[[ Recorded data open ]]

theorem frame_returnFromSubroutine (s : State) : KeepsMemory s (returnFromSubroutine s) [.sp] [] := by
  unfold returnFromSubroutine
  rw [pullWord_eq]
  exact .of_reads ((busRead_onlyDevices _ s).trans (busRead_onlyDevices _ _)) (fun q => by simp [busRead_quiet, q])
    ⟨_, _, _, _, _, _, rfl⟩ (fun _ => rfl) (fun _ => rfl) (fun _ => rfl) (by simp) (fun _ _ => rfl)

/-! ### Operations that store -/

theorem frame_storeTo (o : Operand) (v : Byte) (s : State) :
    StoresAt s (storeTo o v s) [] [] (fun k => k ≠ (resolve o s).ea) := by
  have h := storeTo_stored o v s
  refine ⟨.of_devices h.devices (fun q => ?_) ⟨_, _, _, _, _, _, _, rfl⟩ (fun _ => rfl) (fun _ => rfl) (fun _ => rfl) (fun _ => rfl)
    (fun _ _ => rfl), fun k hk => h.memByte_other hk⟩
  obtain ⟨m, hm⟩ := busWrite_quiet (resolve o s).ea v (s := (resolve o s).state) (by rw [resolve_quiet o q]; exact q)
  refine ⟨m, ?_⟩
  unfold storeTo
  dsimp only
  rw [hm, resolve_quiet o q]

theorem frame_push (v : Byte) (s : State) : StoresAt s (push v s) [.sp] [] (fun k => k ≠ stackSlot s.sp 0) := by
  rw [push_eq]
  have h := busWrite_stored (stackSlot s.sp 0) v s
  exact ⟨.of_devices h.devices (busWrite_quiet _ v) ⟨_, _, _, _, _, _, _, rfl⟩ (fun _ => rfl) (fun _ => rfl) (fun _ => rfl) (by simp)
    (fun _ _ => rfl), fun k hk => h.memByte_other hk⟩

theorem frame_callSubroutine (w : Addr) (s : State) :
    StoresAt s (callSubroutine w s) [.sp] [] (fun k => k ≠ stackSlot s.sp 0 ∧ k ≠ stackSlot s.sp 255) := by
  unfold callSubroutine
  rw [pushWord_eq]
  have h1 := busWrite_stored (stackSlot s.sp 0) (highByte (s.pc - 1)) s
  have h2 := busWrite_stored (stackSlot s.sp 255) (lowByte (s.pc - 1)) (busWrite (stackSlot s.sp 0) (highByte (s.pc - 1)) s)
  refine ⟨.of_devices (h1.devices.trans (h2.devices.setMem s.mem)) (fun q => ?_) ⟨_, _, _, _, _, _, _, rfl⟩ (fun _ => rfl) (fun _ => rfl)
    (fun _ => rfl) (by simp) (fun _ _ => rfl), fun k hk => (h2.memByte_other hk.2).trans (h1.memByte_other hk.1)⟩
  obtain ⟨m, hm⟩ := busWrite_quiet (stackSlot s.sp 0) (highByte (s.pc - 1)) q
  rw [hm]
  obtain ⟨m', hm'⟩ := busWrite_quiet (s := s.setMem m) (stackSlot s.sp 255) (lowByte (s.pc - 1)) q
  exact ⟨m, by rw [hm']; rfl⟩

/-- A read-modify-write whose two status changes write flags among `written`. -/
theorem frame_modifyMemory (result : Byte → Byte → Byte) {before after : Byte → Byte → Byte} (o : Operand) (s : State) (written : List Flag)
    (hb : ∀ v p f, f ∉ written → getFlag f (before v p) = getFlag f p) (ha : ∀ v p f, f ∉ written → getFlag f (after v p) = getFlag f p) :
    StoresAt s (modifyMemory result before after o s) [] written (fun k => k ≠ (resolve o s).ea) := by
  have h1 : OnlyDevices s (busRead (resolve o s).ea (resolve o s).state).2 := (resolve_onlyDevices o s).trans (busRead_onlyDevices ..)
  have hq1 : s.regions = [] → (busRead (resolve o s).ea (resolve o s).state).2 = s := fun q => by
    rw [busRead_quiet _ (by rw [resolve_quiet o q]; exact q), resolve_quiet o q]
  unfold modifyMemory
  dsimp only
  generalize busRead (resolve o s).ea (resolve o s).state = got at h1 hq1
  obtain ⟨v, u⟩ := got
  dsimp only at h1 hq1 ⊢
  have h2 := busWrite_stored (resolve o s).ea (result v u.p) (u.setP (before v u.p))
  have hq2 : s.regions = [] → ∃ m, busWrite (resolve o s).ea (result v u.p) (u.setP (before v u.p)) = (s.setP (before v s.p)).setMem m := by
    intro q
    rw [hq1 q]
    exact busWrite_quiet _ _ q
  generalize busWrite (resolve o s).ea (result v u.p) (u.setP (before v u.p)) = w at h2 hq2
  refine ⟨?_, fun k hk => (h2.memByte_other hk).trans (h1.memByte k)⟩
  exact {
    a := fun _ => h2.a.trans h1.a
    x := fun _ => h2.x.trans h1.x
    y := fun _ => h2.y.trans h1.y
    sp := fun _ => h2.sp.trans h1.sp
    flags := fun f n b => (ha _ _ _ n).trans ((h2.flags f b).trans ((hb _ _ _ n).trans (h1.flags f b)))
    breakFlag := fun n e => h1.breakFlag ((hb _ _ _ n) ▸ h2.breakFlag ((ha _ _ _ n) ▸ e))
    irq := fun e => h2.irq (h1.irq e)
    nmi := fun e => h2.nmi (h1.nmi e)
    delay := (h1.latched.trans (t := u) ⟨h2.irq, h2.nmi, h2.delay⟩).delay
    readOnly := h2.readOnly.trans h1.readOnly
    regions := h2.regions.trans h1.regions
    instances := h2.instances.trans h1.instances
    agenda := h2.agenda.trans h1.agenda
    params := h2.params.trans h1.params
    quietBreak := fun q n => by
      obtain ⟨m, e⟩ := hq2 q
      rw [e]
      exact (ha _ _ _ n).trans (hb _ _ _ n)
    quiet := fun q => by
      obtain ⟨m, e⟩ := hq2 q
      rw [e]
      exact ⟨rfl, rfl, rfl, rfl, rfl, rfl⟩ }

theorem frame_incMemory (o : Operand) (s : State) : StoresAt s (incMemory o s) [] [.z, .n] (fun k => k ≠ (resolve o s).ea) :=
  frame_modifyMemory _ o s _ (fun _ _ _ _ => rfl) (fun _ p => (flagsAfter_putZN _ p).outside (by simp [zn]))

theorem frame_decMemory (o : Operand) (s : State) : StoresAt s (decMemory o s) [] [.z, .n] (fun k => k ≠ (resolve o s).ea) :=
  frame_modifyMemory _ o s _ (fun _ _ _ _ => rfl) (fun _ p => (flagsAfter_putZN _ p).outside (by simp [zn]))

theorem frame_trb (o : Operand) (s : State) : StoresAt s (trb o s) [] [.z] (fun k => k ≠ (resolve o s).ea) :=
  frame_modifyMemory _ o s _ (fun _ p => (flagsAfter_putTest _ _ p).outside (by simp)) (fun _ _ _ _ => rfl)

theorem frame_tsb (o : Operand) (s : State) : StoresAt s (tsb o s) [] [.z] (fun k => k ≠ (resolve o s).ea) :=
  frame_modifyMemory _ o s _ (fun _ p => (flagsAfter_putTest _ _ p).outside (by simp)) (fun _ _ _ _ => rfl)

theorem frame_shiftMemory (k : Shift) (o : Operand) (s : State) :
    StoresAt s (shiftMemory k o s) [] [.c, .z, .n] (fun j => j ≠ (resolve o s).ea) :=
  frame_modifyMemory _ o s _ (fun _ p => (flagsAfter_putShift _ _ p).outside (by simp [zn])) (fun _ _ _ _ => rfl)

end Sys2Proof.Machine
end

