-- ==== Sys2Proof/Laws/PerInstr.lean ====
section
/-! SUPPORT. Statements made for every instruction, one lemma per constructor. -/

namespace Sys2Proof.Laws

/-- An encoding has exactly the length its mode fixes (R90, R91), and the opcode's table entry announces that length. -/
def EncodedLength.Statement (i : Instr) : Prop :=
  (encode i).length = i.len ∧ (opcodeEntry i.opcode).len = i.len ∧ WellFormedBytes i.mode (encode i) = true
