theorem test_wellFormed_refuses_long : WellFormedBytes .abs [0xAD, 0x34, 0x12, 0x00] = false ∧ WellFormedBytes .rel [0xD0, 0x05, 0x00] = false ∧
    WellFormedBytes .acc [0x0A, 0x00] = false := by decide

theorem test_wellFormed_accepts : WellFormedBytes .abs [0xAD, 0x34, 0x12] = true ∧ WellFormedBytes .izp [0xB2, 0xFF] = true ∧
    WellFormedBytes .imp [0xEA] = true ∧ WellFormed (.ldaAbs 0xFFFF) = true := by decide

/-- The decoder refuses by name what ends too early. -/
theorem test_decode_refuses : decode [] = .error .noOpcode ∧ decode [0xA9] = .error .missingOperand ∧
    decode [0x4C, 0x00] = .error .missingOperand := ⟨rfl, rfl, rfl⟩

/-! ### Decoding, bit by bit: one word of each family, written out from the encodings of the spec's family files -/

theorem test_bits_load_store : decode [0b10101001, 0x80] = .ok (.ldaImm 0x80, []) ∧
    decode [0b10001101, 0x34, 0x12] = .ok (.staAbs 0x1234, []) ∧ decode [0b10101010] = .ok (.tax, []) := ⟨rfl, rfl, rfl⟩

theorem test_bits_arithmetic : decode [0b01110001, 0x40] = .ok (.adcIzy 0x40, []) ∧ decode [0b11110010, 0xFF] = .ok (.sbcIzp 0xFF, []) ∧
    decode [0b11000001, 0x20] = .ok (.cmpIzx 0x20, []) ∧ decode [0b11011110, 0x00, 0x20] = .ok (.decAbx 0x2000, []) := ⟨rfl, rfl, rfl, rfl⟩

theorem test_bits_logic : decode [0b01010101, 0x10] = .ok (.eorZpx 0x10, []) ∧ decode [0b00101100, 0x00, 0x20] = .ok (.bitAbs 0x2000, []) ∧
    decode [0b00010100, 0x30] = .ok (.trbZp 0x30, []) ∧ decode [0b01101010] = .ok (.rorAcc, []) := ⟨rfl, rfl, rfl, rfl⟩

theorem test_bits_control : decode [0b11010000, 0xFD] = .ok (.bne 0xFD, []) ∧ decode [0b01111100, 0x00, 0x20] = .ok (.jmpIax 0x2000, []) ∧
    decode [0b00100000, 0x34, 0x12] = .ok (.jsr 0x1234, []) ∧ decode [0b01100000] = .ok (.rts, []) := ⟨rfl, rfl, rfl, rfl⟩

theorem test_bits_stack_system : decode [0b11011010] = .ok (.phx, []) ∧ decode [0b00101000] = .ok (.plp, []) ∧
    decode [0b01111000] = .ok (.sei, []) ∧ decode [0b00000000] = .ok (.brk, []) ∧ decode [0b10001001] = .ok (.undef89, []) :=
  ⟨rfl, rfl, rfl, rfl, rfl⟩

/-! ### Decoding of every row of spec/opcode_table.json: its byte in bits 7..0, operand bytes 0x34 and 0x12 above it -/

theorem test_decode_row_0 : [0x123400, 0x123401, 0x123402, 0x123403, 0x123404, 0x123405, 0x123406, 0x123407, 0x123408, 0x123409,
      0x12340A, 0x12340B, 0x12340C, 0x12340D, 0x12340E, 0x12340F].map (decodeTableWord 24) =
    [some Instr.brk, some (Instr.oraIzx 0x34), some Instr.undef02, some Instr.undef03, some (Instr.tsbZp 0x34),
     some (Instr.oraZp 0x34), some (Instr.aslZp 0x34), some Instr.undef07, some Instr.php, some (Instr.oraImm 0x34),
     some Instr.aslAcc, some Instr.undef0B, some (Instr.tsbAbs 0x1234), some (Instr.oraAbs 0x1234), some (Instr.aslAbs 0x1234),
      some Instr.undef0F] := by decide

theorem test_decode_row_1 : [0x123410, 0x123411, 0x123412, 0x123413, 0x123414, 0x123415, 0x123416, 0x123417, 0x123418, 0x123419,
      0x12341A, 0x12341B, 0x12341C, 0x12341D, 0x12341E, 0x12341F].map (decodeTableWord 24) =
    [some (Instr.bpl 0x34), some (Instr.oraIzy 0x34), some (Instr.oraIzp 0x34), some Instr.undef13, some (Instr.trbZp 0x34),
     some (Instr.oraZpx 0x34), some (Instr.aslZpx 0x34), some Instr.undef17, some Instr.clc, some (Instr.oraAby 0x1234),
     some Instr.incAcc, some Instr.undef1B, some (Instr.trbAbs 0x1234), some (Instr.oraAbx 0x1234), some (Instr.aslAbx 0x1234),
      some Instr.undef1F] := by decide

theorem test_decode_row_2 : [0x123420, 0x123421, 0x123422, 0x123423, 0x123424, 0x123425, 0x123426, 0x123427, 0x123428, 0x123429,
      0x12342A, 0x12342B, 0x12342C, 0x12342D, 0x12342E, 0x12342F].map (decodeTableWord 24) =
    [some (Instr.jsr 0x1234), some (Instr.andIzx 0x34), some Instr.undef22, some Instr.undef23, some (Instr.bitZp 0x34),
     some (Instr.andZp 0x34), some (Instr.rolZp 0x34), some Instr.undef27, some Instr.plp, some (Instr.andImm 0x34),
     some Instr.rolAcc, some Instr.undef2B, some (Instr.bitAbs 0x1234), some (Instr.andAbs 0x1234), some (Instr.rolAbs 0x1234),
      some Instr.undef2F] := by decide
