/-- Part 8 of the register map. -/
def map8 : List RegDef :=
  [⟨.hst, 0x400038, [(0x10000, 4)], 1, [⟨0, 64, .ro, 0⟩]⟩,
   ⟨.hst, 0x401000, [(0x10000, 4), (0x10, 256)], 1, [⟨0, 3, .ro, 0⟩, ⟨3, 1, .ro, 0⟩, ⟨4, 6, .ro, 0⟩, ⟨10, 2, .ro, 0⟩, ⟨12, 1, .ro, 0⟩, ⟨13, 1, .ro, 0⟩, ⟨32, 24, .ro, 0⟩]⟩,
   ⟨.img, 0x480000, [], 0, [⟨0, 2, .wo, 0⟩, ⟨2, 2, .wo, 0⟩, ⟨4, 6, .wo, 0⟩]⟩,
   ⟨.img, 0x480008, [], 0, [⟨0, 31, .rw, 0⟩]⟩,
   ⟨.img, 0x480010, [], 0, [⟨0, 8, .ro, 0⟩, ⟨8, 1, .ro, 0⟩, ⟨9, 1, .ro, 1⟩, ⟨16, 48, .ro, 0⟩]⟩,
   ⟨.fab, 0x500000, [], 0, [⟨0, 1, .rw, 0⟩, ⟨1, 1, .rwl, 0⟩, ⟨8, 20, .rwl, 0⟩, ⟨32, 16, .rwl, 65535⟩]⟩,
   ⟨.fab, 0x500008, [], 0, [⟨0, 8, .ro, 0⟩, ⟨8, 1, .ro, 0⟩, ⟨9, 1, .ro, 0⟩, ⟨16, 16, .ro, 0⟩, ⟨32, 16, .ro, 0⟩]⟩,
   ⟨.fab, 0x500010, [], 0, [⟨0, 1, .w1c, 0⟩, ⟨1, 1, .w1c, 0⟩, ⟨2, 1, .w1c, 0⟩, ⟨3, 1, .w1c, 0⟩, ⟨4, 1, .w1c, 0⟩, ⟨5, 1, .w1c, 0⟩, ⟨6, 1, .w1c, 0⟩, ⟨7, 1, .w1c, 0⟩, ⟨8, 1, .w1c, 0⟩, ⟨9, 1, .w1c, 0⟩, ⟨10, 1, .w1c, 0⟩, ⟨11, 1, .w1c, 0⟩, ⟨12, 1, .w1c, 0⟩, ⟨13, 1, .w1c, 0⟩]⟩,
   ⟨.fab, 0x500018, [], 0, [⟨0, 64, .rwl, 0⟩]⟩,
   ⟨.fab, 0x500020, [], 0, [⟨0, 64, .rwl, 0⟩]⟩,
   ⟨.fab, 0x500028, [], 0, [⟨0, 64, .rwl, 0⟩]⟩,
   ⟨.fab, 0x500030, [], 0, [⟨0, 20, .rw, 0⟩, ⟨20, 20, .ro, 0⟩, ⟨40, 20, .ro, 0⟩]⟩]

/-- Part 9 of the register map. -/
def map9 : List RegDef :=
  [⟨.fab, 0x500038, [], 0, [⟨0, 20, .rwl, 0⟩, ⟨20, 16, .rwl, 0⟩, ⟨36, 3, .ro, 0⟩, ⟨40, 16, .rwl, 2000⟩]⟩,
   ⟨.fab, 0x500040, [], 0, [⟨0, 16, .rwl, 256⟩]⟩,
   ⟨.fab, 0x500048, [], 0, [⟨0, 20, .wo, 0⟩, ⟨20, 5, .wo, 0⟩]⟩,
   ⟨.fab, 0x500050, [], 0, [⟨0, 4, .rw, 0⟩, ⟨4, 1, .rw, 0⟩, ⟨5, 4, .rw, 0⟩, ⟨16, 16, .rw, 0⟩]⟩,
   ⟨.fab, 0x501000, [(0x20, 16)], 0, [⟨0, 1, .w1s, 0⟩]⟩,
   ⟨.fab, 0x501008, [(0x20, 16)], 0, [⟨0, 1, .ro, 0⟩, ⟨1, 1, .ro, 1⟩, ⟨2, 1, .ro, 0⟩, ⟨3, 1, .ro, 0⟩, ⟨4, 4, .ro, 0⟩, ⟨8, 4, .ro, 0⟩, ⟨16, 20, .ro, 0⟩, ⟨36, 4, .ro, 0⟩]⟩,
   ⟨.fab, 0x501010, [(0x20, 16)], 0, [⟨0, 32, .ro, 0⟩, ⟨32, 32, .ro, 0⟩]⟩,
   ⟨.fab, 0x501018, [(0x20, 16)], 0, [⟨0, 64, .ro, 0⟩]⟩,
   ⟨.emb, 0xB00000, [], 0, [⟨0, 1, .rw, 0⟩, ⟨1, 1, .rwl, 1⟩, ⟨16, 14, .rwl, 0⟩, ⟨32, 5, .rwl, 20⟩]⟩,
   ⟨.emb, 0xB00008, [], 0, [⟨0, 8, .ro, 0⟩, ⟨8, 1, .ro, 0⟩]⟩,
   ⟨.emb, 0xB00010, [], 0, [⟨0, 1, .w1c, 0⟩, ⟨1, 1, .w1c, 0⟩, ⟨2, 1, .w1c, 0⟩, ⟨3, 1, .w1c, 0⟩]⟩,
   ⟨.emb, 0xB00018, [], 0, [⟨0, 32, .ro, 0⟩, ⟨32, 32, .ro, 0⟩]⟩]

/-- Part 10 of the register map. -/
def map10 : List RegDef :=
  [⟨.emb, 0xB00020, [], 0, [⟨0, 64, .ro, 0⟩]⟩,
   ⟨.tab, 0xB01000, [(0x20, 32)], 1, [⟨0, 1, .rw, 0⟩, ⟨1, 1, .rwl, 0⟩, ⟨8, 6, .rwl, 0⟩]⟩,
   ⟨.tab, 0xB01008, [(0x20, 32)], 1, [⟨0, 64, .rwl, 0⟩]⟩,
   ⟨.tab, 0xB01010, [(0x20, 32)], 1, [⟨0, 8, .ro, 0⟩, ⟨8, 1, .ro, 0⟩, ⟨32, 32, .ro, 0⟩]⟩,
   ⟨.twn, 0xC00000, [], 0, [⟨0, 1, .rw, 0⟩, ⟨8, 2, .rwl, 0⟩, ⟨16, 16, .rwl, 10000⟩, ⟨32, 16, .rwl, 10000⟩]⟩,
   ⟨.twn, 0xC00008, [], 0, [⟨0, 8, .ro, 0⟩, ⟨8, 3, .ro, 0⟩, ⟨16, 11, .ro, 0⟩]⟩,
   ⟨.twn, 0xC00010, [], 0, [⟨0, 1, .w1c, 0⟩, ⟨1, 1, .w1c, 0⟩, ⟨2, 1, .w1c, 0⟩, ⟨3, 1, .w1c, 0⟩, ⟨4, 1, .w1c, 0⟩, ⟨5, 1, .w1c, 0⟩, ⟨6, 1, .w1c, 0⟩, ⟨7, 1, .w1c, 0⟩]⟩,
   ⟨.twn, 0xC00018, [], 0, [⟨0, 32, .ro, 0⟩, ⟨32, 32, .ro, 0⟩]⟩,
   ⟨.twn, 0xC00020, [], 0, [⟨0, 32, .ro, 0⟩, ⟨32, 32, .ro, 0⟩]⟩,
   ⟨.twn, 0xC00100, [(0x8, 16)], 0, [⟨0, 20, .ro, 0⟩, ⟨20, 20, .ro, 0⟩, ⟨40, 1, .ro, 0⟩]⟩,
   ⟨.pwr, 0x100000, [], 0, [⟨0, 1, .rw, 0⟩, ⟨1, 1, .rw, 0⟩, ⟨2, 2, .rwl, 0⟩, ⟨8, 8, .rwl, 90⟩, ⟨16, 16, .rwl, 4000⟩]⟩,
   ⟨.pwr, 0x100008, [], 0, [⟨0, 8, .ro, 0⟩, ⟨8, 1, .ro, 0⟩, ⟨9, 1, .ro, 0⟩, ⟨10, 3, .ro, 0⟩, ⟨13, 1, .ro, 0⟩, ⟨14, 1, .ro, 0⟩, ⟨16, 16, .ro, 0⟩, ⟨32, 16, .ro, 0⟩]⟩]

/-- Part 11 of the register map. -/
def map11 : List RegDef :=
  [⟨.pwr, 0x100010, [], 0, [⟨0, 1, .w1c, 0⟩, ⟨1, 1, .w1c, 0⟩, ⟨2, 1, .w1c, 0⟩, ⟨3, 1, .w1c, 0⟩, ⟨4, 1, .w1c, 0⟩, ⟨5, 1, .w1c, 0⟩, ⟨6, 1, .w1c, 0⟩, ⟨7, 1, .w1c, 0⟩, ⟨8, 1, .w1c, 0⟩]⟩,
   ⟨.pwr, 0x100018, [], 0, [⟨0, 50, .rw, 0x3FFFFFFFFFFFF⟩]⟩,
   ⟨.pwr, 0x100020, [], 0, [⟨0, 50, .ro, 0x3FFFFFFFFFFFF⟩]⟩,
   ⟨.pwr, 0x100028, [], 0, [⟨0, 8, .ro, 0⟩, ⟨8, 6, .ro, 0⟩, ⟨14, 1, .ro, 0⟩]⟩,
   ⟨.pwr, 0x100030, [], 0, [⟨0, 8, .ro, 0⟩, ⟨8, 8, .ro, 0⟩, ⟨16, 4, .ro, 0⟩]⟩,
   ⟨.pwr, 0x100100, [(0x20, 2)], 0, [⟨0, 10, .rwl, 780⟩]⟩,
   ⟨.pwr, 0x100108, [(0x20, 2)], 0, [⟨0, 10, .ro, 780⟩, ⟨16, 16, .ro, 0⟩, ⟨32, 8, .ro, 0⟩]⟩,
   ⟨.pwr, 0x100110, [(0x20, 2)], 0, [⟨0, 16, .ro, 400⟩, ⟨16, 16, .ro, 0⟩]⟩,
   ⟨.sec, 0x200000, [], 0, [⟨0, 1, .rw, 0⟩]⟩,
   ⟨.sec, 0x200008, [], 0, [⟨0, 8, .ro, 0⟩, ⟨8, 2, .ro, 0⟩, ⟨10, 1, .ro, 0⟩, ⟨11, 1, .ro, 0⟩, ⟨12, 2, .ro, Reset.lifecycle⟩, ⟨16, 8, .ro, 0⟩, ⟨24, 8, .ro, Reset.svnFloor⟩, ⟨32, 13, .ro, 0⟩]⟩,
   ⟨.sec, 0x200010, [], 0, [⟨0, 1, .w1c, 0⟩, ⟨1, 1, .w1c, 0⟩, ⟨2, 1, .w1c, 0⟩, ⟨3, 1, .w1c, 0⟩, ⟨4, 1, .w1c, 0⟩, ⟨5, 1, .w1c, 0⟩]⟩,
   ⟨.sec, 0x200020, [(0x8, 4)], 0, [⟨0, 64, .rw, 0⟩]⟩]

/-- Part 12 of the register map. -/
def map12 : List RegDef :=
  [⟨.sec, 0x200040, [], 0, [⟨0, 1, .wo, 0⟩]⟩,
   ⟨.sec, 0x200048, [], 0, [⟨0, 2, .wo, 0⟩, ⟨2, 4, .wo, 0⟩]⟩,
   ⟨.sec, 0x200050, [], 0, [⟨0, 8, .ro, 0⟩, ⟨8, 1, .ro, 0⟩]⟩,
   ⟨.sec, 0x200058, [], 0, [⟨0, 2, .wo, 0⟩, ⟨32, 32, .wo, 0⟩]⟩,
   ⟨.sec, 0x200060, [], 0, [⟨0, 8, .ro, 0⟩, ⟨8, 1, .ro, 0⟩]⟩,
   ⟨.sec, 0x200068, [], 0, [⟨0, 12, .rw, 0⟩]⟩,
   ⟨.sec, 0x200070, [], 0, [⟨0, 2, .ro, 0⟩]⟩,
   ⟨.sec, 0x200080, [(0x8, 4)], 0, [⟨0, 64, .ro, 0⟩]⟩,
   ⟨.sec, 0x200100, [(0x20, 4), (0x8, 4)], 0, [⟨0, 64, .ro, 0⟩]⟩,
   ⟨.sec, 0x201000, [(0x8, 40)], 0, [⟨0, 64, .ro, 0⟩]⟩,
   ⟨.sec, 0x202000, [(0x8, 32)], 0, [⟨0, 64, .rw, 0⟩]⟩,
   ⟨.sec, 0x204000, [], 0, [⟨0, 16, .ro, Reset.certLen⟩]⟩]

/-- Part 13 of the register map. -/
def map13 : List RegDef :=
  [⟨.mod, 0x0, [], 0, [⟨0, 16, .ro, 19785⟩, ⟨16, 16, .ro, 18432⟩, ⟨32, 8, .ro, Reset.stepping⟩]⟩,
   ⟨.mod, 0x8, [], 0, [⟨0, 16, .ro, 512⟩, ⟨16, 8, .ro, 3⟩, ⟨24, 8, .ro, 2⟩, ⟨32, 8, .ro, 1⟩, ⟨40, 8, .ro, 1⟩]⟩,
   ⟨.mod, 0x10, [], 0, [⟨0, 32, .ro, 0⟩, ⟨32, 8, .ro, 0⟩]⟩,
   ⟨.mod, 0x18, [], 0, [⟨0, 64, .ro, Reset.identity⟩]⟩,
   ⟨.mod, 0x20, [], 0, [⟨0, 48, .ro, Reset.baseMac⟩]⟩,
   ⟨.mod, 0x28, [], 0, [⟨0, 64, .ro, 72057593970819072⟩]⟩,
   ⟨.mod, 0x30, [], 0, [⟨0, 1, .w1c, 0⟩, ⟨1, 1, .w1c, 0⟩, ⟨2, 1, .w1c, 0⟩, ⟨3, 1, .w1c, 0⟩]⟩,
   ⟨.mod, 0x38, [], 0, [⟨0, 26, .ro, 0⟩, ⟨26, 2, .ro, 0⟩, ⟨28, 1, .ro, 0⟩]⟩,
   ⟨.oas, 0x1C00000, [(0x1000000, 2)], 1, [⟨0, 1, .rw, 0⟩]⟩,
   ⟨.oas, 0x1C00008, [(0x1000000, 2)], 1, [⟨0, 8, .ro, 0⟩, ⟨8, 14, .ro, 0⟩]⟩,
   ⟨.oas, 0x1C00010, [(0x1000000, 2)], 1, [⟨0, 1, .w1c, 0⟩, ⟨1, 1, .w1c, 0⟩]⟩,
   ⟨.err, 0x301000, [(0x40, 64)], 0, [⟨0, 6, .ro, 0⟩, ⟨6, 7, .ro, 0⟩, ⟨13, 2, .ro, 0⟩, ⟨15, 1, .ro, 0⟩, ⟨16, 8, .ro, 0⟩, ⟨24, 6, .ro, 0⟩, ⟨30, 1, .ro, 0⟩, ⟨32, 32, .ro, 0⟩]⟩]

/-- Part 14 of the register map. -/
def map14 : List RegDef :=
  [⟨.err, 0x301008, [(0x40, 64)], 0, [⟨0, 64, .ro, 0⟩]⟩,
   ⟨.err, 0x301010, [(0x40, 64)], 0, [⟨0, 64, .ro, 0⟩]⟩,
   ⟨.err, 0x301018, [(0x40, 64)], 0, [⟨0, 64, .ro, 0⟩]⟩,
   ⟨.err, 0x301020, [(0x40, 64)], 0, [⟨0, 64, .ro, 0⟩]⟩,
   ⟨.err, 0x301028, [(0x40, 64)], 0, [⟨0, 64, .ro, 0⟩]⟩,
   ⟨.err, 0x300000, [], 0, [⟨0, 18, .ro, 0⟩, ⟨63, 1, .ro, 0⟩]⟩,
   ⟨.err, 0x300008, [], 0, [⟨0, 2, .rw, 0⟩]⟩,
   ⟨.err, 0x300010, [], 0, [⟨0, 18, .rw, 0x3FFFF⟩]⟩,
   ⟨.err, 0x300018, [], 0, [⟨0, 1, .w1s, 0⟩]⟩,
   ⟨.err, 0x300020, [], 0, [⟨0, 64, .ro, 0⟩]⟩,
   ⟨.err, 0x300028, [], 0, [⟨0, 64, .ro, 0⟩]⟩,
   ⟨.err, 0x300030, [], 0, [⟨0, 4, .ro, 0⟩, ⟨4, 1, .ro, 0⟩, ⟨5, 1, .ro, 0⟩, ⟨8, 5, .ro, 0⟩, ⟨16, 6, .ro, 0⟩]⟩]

[[ Recorded data closed ]]

__What needs to be done__
Copy only the lines in the listing that contain "returnFromSubroutine".

__Written response__
theorem frame_returnFromSubroutine (s : State) : KeepsMemory s (returnFromSubroutine s) [.sp] [] := by
  unfold returnFromSubroutine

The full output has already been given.